Unitaid, which plans to raise more than $400m (euro312m, £210m) from donors during 2007, will also fund the pre-qualification work of the World Health Organisation, designed to verify the quality of generic manufacturers in the developing world, as well as buy modern drugs for malaria and tuberculosis.
Details of Unitaid, which will operate under the auspices of the WHO with a small secretariat and governing board, are due to be unveiled at the United Nations general assembly in New York in September.
The purchasing moves may spark fresh clashes with manufacturers, because the effort will benefit not only low-income countries but also middle-income ones with a high incidence of HIV such as Brazil.
Under current world trade rules, countries have the legal right to override normal patent protection in the event of health emergencies and issue compulsory licences to alternative low-cost producers, although the US government and pharmaceutical companies have lobbied to discourage them from doing so.

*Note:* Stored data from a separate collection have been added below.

/-- A record command that its block takes, by R19's checks: refused for its entry number, for a VACANT entry, or for an
entry in RETIRING or ENDED; else its effect on the entry. -/
theorem State.runRecord_of_takes {s : State} {c : Instr} (h : s.Takes c) (late : Bool) (b : Byte)
    (effect : State → EntryNo → State) :
    ∃ x : HostPort,
      (128 ≤ b.toNat → s.runCommand c (fun s => s.withEntry late b (effect s)) = s.replied .badArgument []) ∧
      (∀ hb : b.toNat < 128,
        ((s.entry ⟨b.toNat, hb⟩).state = .vacant →
          s.runCommand c (fun s => s.withEntry late b (effect s)) = s.replied .noEntry []) ∧
        (late = false → (s.entry ⟨b.toNat, hb⟩).state = .retiring ∨ (s.entry ⟨b.toNat, hb⟩).state = .ended →
          s.runCommand c (fun s => s.withEntry late b (effect s)) = s.replied .wrongState []) ∧
        ((s.entry ⟨b.toNat, hb⟩).state.working = true ∨ late = true ∧ (s.entry ⟨b.toNat, hb⟩).state ≠ .vacant →
          s.runCommand c (fun s => s.withEntry late b (effect s)) = effect { s with host := x } ⟨b.toNat, hb⟩)) ∧
      (∀ (status : Status) (data : List Byte), x.completed status data = s.host.completed status data) ∧
      ∀ w : Work, x.outstanding w = s.host.outstanding w := by
  obtain ⟨x, hx, hc, ho⟩ := State.runCommand_of_takes h fun s => s.withEntry late b (effect s)
  have hr : ∀ (status : Status) (data : List Byte),
      ({ s with host := x } : State).complete status data = s.replied status data := fun status data => by
    show ({ s with host := x.completed status data } : State) = { s with host := s.host.completed status data }
    rw [hc]
  refine ⟨x, fun hb => ?_, fun hb => ⟨fun hs => ?_, fun hl hs => ?_, fun hs => ?_⟩, hc, ho⟩
  · rw [hx, State.withEntry_outOfRange hb, hr]
  · rw [hx, State.withEntry_vacant (s := { s with host := x }) hb hs, hr]
  · subst hl
    rw [hx, State.withEntry_wrongState (s := { s with host := x }) hb hs, hr]
  · rw [hx]
    rcases hs with hs | ⟨rfl, hs⟩
    · exact State.withEntry_working (s := { s with host := x }) hb hs _
    · exact State.withEntry_late (s := { s with host := x }) hb hs _

/-! ## Posting and clearing (R156, R160) -/

@[simp] theorem AttentionUnit.post_record_ne (u : AttentionUnit) {e d : EntryNo} (c : CauseSet) (h : d ≠ e) :
    (u.post e c).record d = u.record d := by
  simp [AttentionUnit.post, AttentionUnit.record, AttentionUnit.drive, AttentionUnit.setRecord, Fin.val_inj,
    Ne.symm h]

@[simp] theorem AttentionUnit.post_record_self (u : AttentionUnit) (e : EntryNo) (c : CauseSet) :
    (u.post e c).record e = (u.record e).keep c := by
  simp [AttentionUnit.post, AttentionUnit.record, AttentionUnit.drive, AttentionUnit.setRecord]

theorem AttentionUnit.post_list (u : AttentionUnit) (e : EntryNo) (c : CauseSet) :
    (u.post e c).list =
      if becameNonempty (u.record e) ((u.record e).keep c) = true then u.list ++ [e] else u.list := rfl

theorem AttentionUnit.post_attn (u : AttentionUnit) (e : EntryNo) (c : CauseSet) :
    (u.post e c).attn = (!(u.post e c).list.isEmpty || u.conditions != 0#8) := rfl

/-- What keeping a posting does to a record, by its posting state (R155, R156). -/
theorem AttentionRecord.keep_eq (r : AttentionRecord) (c : CauseSet) :
    r.keep c = if r.posting = .closed then r else { r with causes := r.causes ||| (c &&& r.mask) } := by
  unfold AttentionRecord.keep
  cases h : r.posting <;> simp

@[simp] theorem AttentionRecord.keep_posting (r : AttentionRecord) (c : CauseSet) :
    (r.keep c).posting = r.posting := by unfold AttentionRecord.keep; split <;> rfl

@[simp] theorem AttentionRecord.keep_mask (r : AttentionRecord) (c : CauseSet) : (r.keep c).mask = r.mask := by
  unfold AttentionRecord.keep; split <;> rfl

@[simp] theorem AttentionRecord.keep_handle (r : AttentionRecord) (c : CauseSet) :
    (r.keep c).handle = r.handle := by unfold AttentionRecord.keep; split <;> rfl

/-- A posting against a CLOSED record is discarded (R155, R156). -/
theorem AttentionUnit.post_closed {u : AttentionUnit} {e : EntryNo} (h : (u.record e).posting = .closed)
    (attn : u.attn = (!u.list.isEmpty || u.conditions != 0#8)) (c : CauseSet) : u.post e c = u := by
  have hk : (u.record e).keep c = u.record e := by simp [AttentionRecord.keep_eq, h]
  have hb : becameNonempty (u.record e) (u.record e) = false := by
    simp [becameNonempty]
  unfold AttentionUnit.post
  simp only [hk, hb, AttentionUnit.setRecord_record]
  obtain ⟨r, l, cs, a⟩ := u
  simp_all [AttentionUnit.drive]

@[simp] theorem AttentionUnit.clear_record_self (u : AttentionUnit) (e : EntryNo) :
    (u.clear e).record e = { u.record e with posting := .closed, causes := 0#13 } := by
  simp [AttentionUnit.clear, AttentionUnit.record, AttentionUnit.drive, AttentionUnit.setRecord]

@[simp] theorem AttentionUnit.clear_record_ne (u : AttentionUnit) {e d : EntryNo} (h : d ≠ e) :
    (u.clear e).record d = u.record d := by
  simp [AttentionUnit.clear, AttentionUnit.record, AttentionUnit.drive, AttentionUnit.setRecord,
    Fin.val_inj, Ne.symm h]

theorem AttentionUnit.clear_list (u : AttentionUnit) (e : EntryNo) :
    (u.clear e).list = u.list.filter fun d => decide (d ≠ e) := rfl

theorem AttentionUnit.clear_attn (u : AttentionUnit) (e : EntryNo) :
    (u.clear e).attn = (!(u.clear e).list.isEmpty || u.conditions != 0#8) := rfl

/-! ## Freeing copies (R31) -/

@[simp] theorem TableController.setEntry_entry (t : TableController) (e : EntryNo) :
    t.setEntry e (t.entry e) = t := by
  obtain ⟨entries, i, f, p⟩ := t
  simp [TableController.setEntry, TableController.entry]

@[simp] theorem CellPool.release_nil (p : CellPool) : p.release [] = p := by simp [CellPool.release]

/-- Freeing a current copy, present or not (R31). -/
theorem State.freeCurrent_eq (s : State) (e : EntryNo) :
    s.freeCurrent e = { s with
      table := s.table.setEntry e { s.entry e with current := none }
      pool := s.pool.release ((s.entry e).current.getD []) } := by
  unfold State.freeCurrent
  split
  · next h =>
    have : ({ s.entry e with current := none } : Entry) = s.table.entry e := by
      rw [← h]; rfl
    simp [this, h]
  · next cells h => simp [h, State.setEntry]

/-- Freeing a staged copy, present or not (R31). -/
theorem State.freeStaged_eq (s : State) (e : EntryNo) :
    s.freeStaged e = { s with
      table := s.table.setEntry e { s.entry e with staged := none }
      pool := s.pool.release ((s.entry e).staged.getD []) } := by
  unfold State.freeStaged
  split
  · next h =>
    have : ({ s.entry e with staged := none } : Entry) = s.table.entry e := by
      rw [← h]; rfl
    simp [this, h]
  · next cells h => simp [h, State.setEntry]

/-- Freeing a held copy, present or not (R31). -/
theorem State.freeHeld_eq (s : State) (e : EntryNo) :
    s.freeHeld e = { s with
      table := s.table.setEntry e { s.entry e with held := none }
      pool := s.pool.release (((s.entry e).held.map HeldCopy.cells).getD []) } := by
  unfold State.freeHeld
  split
  · next h =>
    have : ({ s.entry e with held := none } : Entry) = s.table.entry e := by
      rw [← h]; rfl
    simp [this, h]
  · next copy h => simp [h, State.setEntry]

/-- Releasing the pin (R46): none; on a current copy, the mark alone goes; on a held copy, the copy is freed. -/
theorem State.releasePin_eq (s : State) :
    s.releasePin = match s.table.pin with
      | none => s
      | some ⟨_, .current, _⟩ => s.setPin none
      | some ⟨e, .held, _⟩ => (s.setPin none).freeHeld e := by
  unfold State.releasePin
  split
  · next h => rw [h]
  · next p h =>
    rw [h]
    obtain ⟨e, k, o⟩ := p
    cases k <;> rfl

Brazil threatened to issue a compulsory licence last year against Abbott of the US, which produces the second-line therapy Kaletra, but agreed to a negotiated settlement that provided the drugs at a lower price in exchange for bulk purchases over six years.
One official advising Unitaid said he believed generic deals would more than halve the price of Kaletra, and would go a long way towards providing second-line drugs to those who needed them in the developing world.
Unitaid representatives from Brazil, France, Chile, Norway and the UK met in London last month to finalise spending priorities and will gather again in Toronto today (Monday).
The French are expected to raise $250m a year from an airline levy ranging between 1.0 per economy ticket within Europe and euro40 ($51, Y27) for a long-distance business ticket. Brazil, Chile and Norway have pledged a further $l00m, while the size of UK funding is still under discussion.
Eighteen countries have expressed support in principle.